I am trying to improve an event-driven processing system, which is having a few problems because the events are not guaranteed to arrive in the correct chronological sequence. This is due to batching and caching upstream which is currently out of my control.
The sequence errors are not a complete disaster for my processor, mainly because it’s FSM oriented and so copes with “weird” transitions and mostly ignores them. Also the events are timestamped and expected to be delayed so we are used to reconstructing history.

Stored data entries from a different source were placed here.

/-- Tiles of group `g` in the shadow pool that no snapshot holds. -/
def freeTiles (c : Core) (g : Nat) : Nat :=
  Config.physTiles - ((residents c).map (fun k => k.2.win.tiles + inGroup 8 g k.2.shadowT)).sum

/-- Vector registers that a bundle writes, keyed 64 g + i: its own entries', its neighbours' arrivals, `cstore`'s. -/
def bundleVregs (s : State) (ck : Nat) (b : Bundle) : List Nat :=
  ((bundleGroups s ck b).flatMap (fun f => match f.1 with
    | .lg g => (writesOf f.2).vregs.map (fun v => 64 * g + v) ++
        (match sendsTo g f.2 with | some (t, v) => [64 * t + v] | none => [])
    | _ => [])) ++
  (match formAt b .x with
   | some i => (match colWrites i with | some (g, l) => l.map (fun v => 64 * g + v) | none => [])
   | none => [])

/-- Tiles that a bundle writes, keyed 8 g + t. -/
def bundleTiles (s : State) (ck : Nat) (b : Bundle) : List Nat :=
  (bundleGroups s ck b).flatMap (fun f => match f.1 with
    | .lg g => (tilesWritten f.2).map (fun t => 8 * g + t)
    | _ => [])

/-- R35: groups whose shadow pool has too little room for what a bundle writes first in its region. -/
def shortGroups (s : State) (ck x : Nat) (b : Bundle) : List Nat :=
  let c := s.core ck
  let k := c.ctx x
  let newV := ((bundleVregs s ck b).eraseDups).filter (fun v => !k.shadowV.contains v)
  let newT := ((bundleTiles s ck b).eraseDups).filter (fun t => !k.shadowT.contains t)
  (List.range 8).filter (fun g => decide (freeRegs c g < inGroup 64 g newV) || decide (freeTiles c g < inGroup 8 g newT))

/-- R31: entries of the withholding buffer that the stores of a bundle take; a release takes one of its own. -/
def storeNeed (s : State) (b : Bundle) : Nat :=
  let f := s.frame
  let plain (base x : BitVec 5) (o : BitVec 3) : Nat :=
    match reach (s.at .a) f.core f.ctx ((s.at .a).eaX base x) .write with
      | .ok t =>
        if ownSpad f.core t.place then 0
        else if o != 0 then 1
        else (withhold (mkStore s.me f.core f.ctx t [0]) (s.core f.core).wbuf).length - (s.core f.core).wbuf.length
      | _ => 0
  (match (if emptyAt b .a then none else formAt b .a) with
   | some (.stb _ base x _ _ o) => plain base x o
   | some (.sth _ base x _ _ o) => plain base x o
   | some (.stw _ base x _ _ o) => plain base x o
   | some (.std _ base x _ _ o) => plain base x o
   | _ => 0) +
  (match formAt b .s0 with
   | some (.scopeSet n _) => (blockPieces (scopeCopyAt s n.toNat) 160).length
   | some (.scopeLoad n) => (blockPieces (scopeCopyAt s n.toNat) 160).length
   | _ => 0)

/-- R35: a latch of which a bundle would pop an entry more than a region retains. -/
def latchFull (c : Ctx) (h : BitVec 32) : Bool :=
  (List.range 8).any (fun k => hdrPopq h k && (List.range 8).any (fun g =>
    (c.arch.latches.find (8 * g + k)).isSome && decide (Config.latchEntries ≤ c.latchPops.get (8 * g + k) 0)))

/-- R35: an output queue that a bundle would push and whose 32 entries the region holds. -/
def outputFull (s : State) (ck x : Nat) (b : Bundle) : Bool :=
  let c := s.ctx ck x
  (bundleGroups s ck b).any (fun f => match f.1 with
    | .lg g => (writesOf f.2).outs.any (fun k =>
        decide (Config.queueEntries ≤ (c.arch.held.filter (fun h => h.group == g && h.queue == k)).length))
    | _ => false)

/-- R35: a bundle would exceed a limit of its region. -/
def overLimit (s : State) (ck x : Nat) (b : Bundle) : Bool :=
  let c := s.ctx ck x
  let h := hdrOf b
  decide (Config.storeEntries < (s.core ck).wbuf.length + storeNeed s b) || latchFull c h ||
  (hdrPopr h && decide (Config.rbqRetained ≤ c.rbqPops)) || (hdrPopl h && decide (Config.ldqEntries ≤ c.ldqPops)) ||
  outputFull s ck x b || !(shortGroups s ck x b).isEmpty

/-- R35: other contexts that hold shadows in the groups that lack room, or withheld stores where the buffer is full. -/
def othersInWay (s : State) (ck x : Nat) (b : Bundle) : List Nat :=
  let short := shortGroups s ck x b
  let full := decide (Config.storeEntries < (s.core ck).wbuf.length + storeNeed s b)
  ((residents (s.core ck)).filter (fun k => k.1 != x &&
    (k.2.shadowV.any (fun v => short.contains (v / 64)) || k.2.shadowT.any (fun t => short.contains (t / 8)) ||
     (full && (s.core ck).wbuf.any (fun st => st.ctx == k.1))))).map (·.1)

-- checkpoints that are owed

/-- R33: every committing operation of a context's last bundle has been accepted, its values have been written. -/
def accepted (c : Ctx) : Bool := c.loads.all (fun l => !l.commit) && c.relWait.isNone

/-- R33: the checkpoint that a context owes is the one after a committing bundle. -/
def Ctx.inCommit (c : Ctx) : Bool := c.ckOwed == 3 || c.ckOwed == 4

/-- R32 to R35, R134: a checkpoint owed after a bundle, or forced by another context's, is taken, if it can be. -/
def takeOwed (s : State) (ck x : Nat) : State :=
  let c := s.ctx ck x
  if c.ckOwed = 0 || !drained s ck x || (c.inCommit && !accepted c) then s
  else if c.ckOwed = 5 then forcedCheckpoint s ck x
  else if c.ckOwed = 2 ∨ c.ckOwed = 4 then refetch (checkpoint (performAllLoads s ck x) ck x) ck x
  else checkpoint s ck x

/-- R338: a pre-emption that had to wait for a committing bundle takes its context. -/
def takePreempt (s : State) (ck x : Nat) : State :=
  let c := s.ctx ck x
  if c.preempt && c.resident && !c.inCommit && c.served.isNone && c.status != .resting then
    preemptCtx (noteParties s ck x) ck x
  else s

/-- CHECKPOINT (R32): an owed checkpoint of a context. -/
def execCheckpoint (s : State) : Out := .next (takePreempt (takeOwed s s.ev.core s.ev.ctx) s.ev.core s.ev.ctx)

/-- R35: a checkpoint is forced on another context: the one it owes, or one that counts as forced; it is taken at once where it can
be, and else before the context issues again. -/
def forceOther (s : State) (ck x : Nat) : State :=
  takeOwed (s.modCtx ck x (fun c => { c with ckOwed := if c.ckOwed = 0 then 5 else c.ckOwed })) ck x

However there are a few cases which cause unwanted behaviour or unnecessary double-processing.
I’m looking for a technique which can either somehow queue up, group the events and sort them before processing, or perhaps identify “transactions” in the stream.
An example correct event stream would be like this, noting that all events are timestamped:
10:01 User Session Start (user A) 10:02 Device event 1 10:03 Device event 2 10:10 User Session End (user A) 10:15 User Session Start (user A) 10:16 User Session End (user A) 10:32 User Session Start (user B) 10:34 Device event 3 10:35 Device event 4 10:50 User Session End (user B)

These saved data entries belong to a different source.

-- ==== Sys2Proof/Machine/Queue.lean ====
section
/-!
DEFINITION. Queues (R314 to R318, R375): notifies, polling-slot visits, the trigger table, the five commands, the queue mapper (R321,
R322) and the firmware's frames (R323, R325), and the host's window onto HBM.
-/

namespace Sys2Proof.Machine

-- queue entries

/-- Table 14.4: an entry of the queue table. -/
structure QEntry where
  ring     : Nat
  enable   : Bool
  pasid    : Nat
  ceil     : Nat
  prio     : Nat
  logSize  : Nat
  consAddr : Nat
  deriving DecidableEq, Repr

/-- The entry of a queue as HBM holds it. -/
def queueEntry (s : State) (p q : Nat) : QEntry :=
  let e := qentry s p q
  let w (o : Nat) : Nat := Mem.nat s.mem (e + o) 8
  { ring := w 0, enable := bitsOf (w 8) 63 1 == 1, pasid := bitsOf (w 8) 32 20, ceil := bitsOf (w 8) 16 7, prio := bitsOf (w 8) 8 7
    logSize := bitsOf (w 8) 0 5, consAddr := w 0x10 }

/-- R315: consumer and producer index of a queue. -/
def State.queue (s : State) (p q : Nat) : Queue := (s.pkg p).queues.get q {}

/-- R321: an enabled queue that has commands not yet accepted. -/
def runnable (s : State) (p q : Nat) : Bool := (queueEntry s p q).enable && (s.queue p q).cons != (s.queue p q).prod

def bound (s : State) (p q : Nat) : Bool := (s.pkg p).slots.any (fun x => x.2 == q)

/-- R314: what follows when a queue's entry has been written: a queue newly enabled starts at index 0, one newly disabled
loses its slot. -/
def queueWritten (s : State) (p q : Nat) (before : Bool) : State :=
  let now := (queueEntry s p q).enable
  if before == now then s
  else if now then s.modPkg p (fun k => { k with queues := k.queues.erase q, empties := k.empties.erase q })
  else s.modPkg p (fun k => { k with slots := k.slots.filter (fun x => x.2 != q), pending := k.pending.filter (fun x => x.q != q) })

/-- A write of ENABLE to a queue's entry. -/
def writeEnable (s : State) (p q : Nat) (on : Bool) : State :=
  let e := qentry s p q
  let w := Mem.nat s.mem (e + 8) 8
  let before := (queueEntry s p q).enable
  queueWritten (s.perform (.hbm (e + 8)) (leBytes 8 (w % 2 ^ 63 + (if on then 2 ^ 63 else 0)))) p q before

/-- QUEUE_ENABLE (R314): the driver sets ENABLE of queue `ev.num`. -/
def execQueueEnable (s : State) : Out := hostEvent s (fun p => writeEnable s p (s.ev.num % 32768) true)
/-- QUEUE_DISABLE (R314): the driver clears it. -/
def execQueueDisable (s : State) : Out := hostEvent s (fun p => writeEnable s p (s.ev.num % 32768) false)

/-- Queues whose table entries a range of HBM addresses touches. -/
def queuesIn (s : State) (p a n : Nat) : List Nat :=
  let b := ((s.pkg p).regs.get 0x40 0).toNat
  if n = 0 ∨ a + n ≤ b ∨ b + 2 ^ 20 ≤ a then []
  else
    let lo := (max a b - b) / 32
    let hi := (min (a + n) (b + 2 ^ 20) - 1 - b) / 32
    (List.range (hi + 1 - lo)).map (fun i => lo + i)

/-- R333: SEQ differs from DONE. -/
def svcOpen (s : State) (p : Nat) : Bool := (s.pkg p).svc.isSome || s.hbmWord p 0x1000080 != s.hbmWord p 0x10000A0

/-- R333: a write of the request's words while the previous request is not done. -/
def noteEarly (s : State) (p a n : Nat) : State :=
  if svcOpen s p && decide (a < 0x10000A0) && decide (0x1000080 < a + n) then s.modPkg p (fun k => { k with svcEarly := true }) else s

/-- R332, Table 15.1: the bits of the byte at a device physical address that software writes: all outside the device block, and there
those of RW fields; the rest reads as the device leaves it (R9). -/
def windowMask (a : Nat) : Byte :=
  let o := a - 0x1000000
  if a < 0x1000000 ∨ 0x1001000 ≤ a then 0xFF
  else if o < 0x80 then (if o % 32 < 0x10 then 0xFF else if o % 32 = 0x10 then 0x1F else 0)
  else if o < 0x89 ∨ (0x90 ≤ o ∧ o < 0xA0) then 0xFF
  else 0

/-- What a write of bytes through BAR4 leaves at an address. -/
def windowBytes (s : State) (p a : Nat) (bs : List Byte) : List Byte :=
  maskBytes (Mem.bytes s.mem (fabric p a) bs.length) bs ((List.range bs.length).map (fun i => windowMask (a + i)))

/-- R310, R332, Table 14.1: a write through BAR4 performs at its home, in the bits that software writes. -/
def writeWindow (s : State) (p a : Nat) (bs : List Byte) : State :=
  if 2 ^ 39 < a + bs.length || s.reserved (.hbm (fabric p a)) then s
  else
    let qs := (queuesIn s p a bs.length).map (fun q => (q, (queueEntry s p q).enable))
    qs.foldl (fun s q => queueWritten s p q.1 q.2) ((noteEarly s p a bs.length).perform (.hbm (fabric p a)) (windowBytes s p a bs))

/-- BAR4_WINDOW_ACCESS (Table 14.1): the host writes `ev.bytes` at `ev.addr` of the package's HBM, or, with `ev.flag` clear, reads
`ev.num` bytes there. -/
def execBar4WindowAccess (s : State) : Out :=
  hostEvent s (fun p =>
    if s.ev.flag then writeWindow s p s.ev.addr s.ev.bytes
    else if 2 ^ 39 < s.ev.addr + s.ev.num || s.reserved (.hbm (fabric p s.ev.addr)) then s
    else s.modPkg p (fun k => { k with hostRead := Mem.bytes s.mem (fabric p s.ev.addr) s.ev.num }))

-- notifies

/-- R315: a notify with producer index `n`. -/
def notify (s : State) (p q n : Nat) : State :=
  let e := queueEntry s p q
  let k := s.queue p q
  if !s.enable p || !e.enable || decide ((k.prod + 2 ^ 32 - n) % 2 ^ 32 < 2 ^ 31) then s
  else if 2 ^ e.logSize < (n + 2 ^ 32 - k.cons) % 2 ^ 32 then queueError s p q 1
  else s.modPkg p (fun y => { y with queues := y.queues.set q { k with prod := n }, empties := y.empties.erase q })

My downstream processor keeps track of who is using a device, but also needs to correlate the other device events with the users. It does that by keeping state of the sessions, while receiving the other events.
Each event is in practise processed by different message queue workers, with a central database. So there are potential race hazards, but that’s not the focus of this question.
The problems arise when the same stream arrives like this, where the … indicate gaps between the three “batches” as they are received much later.
10:10 User Session End (user A) 10:01 User Session Start (user A) 10:02 Device event 1 10:03 Device event 2 ... 10:16 User Session End (user A) 10:15 User Session Start (user A) 10:34 Device event 3 10:35 Device event 4 ... 10:50 User Session End (user B) 10:32 User Session Start (user B)
I am particularly interested in “the final device event in a session”. So here I need the 10:10 session and + the 10:03 Device event 2, to complete the picture. I know that any device event timeboxed between 10:01 and 10:10 is “owned” by user A, so when I receive device event 2, I can correlate it – OK. When I receive the 10:01 start event I can ignore it, as I already saw the corresponding end (just annoying). When I receive device event 1, I can’t tell if it’s the final one or not, so I process it. Then I receive device event 2 immediately after and re-do the same work, update the state to presume this is the last one. I cannot predict if there will be any more device events coming, so the FSM has to just remain with that assumption – which in this case is correct.
The next batch is harder to deal with. I get a second “empty” session from user A – not a problem in itself. Then I get some device events out of sequence which are for the user B session which I’ve not received yet. This isn’t a critical problem, I can update the associated device model with this information, but cannot complete the processing yet.
Eventually the user B events arrive and I can correlate back with the device events, again ignoring “older” events where possible.
You can hopefully see this adds a lot of difficulty to the processing and is probably leading to some missing cases.
What can I do to massage this event stream to make it more processable?
I have been thinking about:
- event sourcing (but it requires correct sequence)
- re-buffering the queue for X minutes (but I still can’t be sure how long)
- implementing something like the Nagle Algorithm for chunking and pause/gap detection
- Combine all the workers into one, with an FSM (mirroring the session-boxing) which then outputs the events once they’ve satisfied the inter-dependency sequence checks
- Don’t fix the queue and implement a random-order resilient processor
Because I can make some assumptions about the likely contents of the stream, I can considering a “transaction detector” or making no assumptions just a more generalised “stream re-order” approach.
I know sequence numbers would solve it easily, but as mentioned I cannot presently modify the upstream publisher.
I am not looking for an entire solution – just pointers to algorithms or techniques used for this class of problem, so I can do further research.